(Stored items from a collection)
◇ ◇ ◇ ◇

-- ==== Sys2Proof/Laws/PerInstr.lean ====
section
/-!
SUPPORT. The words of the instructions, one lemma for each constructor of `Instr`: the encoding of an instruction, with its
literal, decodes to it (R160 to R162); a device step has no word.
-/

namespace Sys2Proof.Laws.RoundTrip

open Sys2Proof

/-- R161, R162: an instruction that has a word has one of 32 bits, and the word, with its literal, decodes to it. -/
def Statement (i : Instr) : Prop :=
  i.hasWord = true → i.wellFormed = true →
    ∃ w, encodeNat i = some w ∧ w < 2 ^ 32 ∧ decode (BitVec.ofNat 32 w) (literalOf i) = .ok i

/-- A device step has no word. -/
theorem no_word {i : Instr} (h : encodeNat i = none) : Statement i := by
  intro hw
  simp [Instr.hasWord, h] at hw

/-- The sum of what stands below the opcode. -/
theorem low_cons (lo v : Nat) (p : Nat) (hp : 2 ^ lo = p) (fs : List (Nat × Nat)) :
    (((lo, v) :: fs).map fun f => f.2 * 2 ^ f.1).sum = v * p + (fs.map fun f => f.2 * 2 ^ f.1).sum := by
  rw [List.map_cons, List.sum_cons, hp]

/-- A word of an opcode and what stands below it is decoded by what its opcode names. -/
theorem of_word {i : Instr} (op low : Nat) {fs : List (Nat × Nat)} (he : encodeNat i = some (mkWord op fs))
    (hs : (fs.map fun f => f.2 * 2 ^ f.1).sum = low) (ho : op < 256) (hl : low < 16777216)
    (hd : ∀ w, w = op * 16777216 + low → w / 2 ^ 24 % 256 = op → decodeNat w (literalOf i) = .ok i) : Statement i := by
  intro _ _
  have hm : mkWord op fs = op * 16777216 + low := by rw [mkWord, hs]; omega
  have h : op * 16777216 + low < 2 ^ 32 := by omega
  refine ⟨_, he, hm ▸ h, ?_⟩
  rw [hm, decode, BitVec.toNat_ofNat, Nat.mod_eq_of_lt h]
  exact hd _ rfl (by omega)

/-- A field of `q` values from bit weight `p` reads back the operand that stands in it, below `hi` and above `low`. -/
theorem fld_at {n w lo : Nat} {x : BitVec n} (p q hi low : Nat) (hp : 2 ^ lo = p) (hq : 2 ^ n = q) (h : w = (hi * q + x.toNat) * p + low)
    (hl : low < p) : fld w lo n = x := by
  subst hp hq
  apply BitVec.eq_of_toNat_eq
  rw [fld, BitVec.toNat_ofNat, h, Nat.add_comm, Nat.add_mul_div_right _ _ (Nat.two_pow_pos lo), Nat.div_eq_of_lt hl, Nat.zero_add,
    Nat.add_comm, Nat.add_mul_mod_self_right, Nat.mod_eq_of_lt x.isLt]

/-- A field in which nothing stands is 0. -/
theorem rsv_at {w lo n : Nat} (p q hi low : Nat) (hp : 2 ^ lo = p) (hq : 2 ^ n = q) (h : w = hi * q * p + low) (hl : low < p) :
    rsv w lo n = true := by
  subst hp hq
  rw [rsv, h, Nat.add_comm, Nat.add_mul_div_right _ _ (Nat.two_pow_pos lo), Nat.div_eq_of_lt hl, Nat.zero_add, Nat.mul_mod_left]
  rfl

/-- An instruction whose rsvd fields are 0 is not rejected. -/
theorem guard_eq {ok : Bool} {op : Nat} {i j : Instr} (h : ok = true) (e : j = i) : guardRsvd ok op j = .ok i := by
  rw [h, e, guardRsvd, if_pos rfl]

◇ ◇ ◇ ◇

Set down all of the entries again, keeping every line exactly as it is.

[Result of the exercise]:
-- ==== Sys2Proof/Laws/PerInstr.lean ====
section
/-!
SUPPORT. The words of the instructions, one lemma for each constructor of `Instr`: the encoding of an instruction, with its
literal, decodes to it (R160 to R162); a device step has no word.
-/

namespace Sys2Proof.Laws.RoundTrip

open Sys2Proof

/-- R161, R162: an instruction that has a word has one of 32 bits, and the word, with its literal, decodes to it. -/
def Statement (i : Instr) : Prop :=
  i.hasWord = true → i.wellFormed = true →
    ∃ w, encodeNat i = some w ∧ w < 2 ^ 32 ∧ decode (BitVec.ofNat 32 w) (literalOf i) = .ok i

/-- A device step has no word. -/
theorem no_word {i : Instr} (h : encodeNat i = none) : Statement i := by
  intro hw
  simp [Instr.hasWord, h] at hw

/-- The sum of what stands below the opcode. -/
theorem low_cons (lo v : Nat) (p : Nat) (hp : 2 ^ lo = p) (fs : List (Nat × Nat)) :
    (((lo, v) :: fs).map fun f => f.2 * 2 ^ f.1).sum = v * p + (fs.map fun f => f.2 * 2 ^ f.1).sum := by
  rw [List.map_cons, List.sum_cons, hp]

/-- A word of an opcode and what stands below it is decoded by what its opcode names. -/
theorem of_word {i : Instr} (op low : Nat) {fs : List (Nat × Nat)} (he : encodeNat i = some (mkWord op fs))
    (hs : (fs.map fun f => f.2 * 2 ^ f.1).sum = low) (ho : op < 256) (hl : low < 16777216)
    (hd : ∀ w, w = op * 16777216 + low → w / 2 ^ 24 % 256 = op → decodeNat w (literalOf i) = .ok i) : Statement i := by
  intro _ _
  have hm : mkWord op fs = op * 16777216 + low := by rw [mkWord, hs]; omega
  have h : op * 16777216 + low < 2 ^ 32 := by omega
  refine ⟨_, he, hm ▸ h, ?_⟩
  rw [hm, decode, BitVec.toNat_ofNat, Nat.mod_eq_of_lt h]
  exact hd _ rfl (by omega)

/-- A field of `q` values from bit weight `p` reads back the operand that stands in it, below `hi` and above `low`. -/
theorem fld_at {n w lo : Nat} {x : BitVec n} (p q hi low : Nat) (hp : 2 ^ lo = p) (hq : 2 ^ n = q) (h : w = (hi * q + x.toNat) * p + low)
    (hl : low < p) : fld w lo n = x := by
  subst hp hq
  apply BitVec.eq_of_toNat_eq
  rw [fld, BitVec.toNat_ofNat, h, Nat.add_comm, Nat.add_mul_div_right _ _ (Nat.two_pow_pos lo), Nat.div_eq_of_lt hl, Nat.zero_add,
    Nat.add_comm, Nat.add_mul_mod_self_right, Nat.mod_eq_of_lt x.isLt]

/-- A field in which nothing stands is 0. -/
theorem rsv_at {w lo n : Nat} (p q hi low : Nat) (hp : 2 ^ lo = p) (hq : 2 ^ n = q) (h : w = hi * q * p + low) (hl : low < p) :
    rsv w lo n = true := by
  subst hp hq
  rw [rsv, h, Nat.add_comm, Nat.add_mul_div_right _ _ (Nat.two_pow_pos lo), Nat.div_eq_of_lt hl, Nat.zero_add, Nat.mul_mod_left]
  rfl

/-- An instruction whose rsvd fields are 0 is not rejected. -/
theorem guard_eq {ok : Bool} {op : Nat} {i j : Instr} (h : ok = true) (e : j = i) : guardRsvd ok op j = .ok i := by
  rw [h, e, guardRsvd, if_pos rfl]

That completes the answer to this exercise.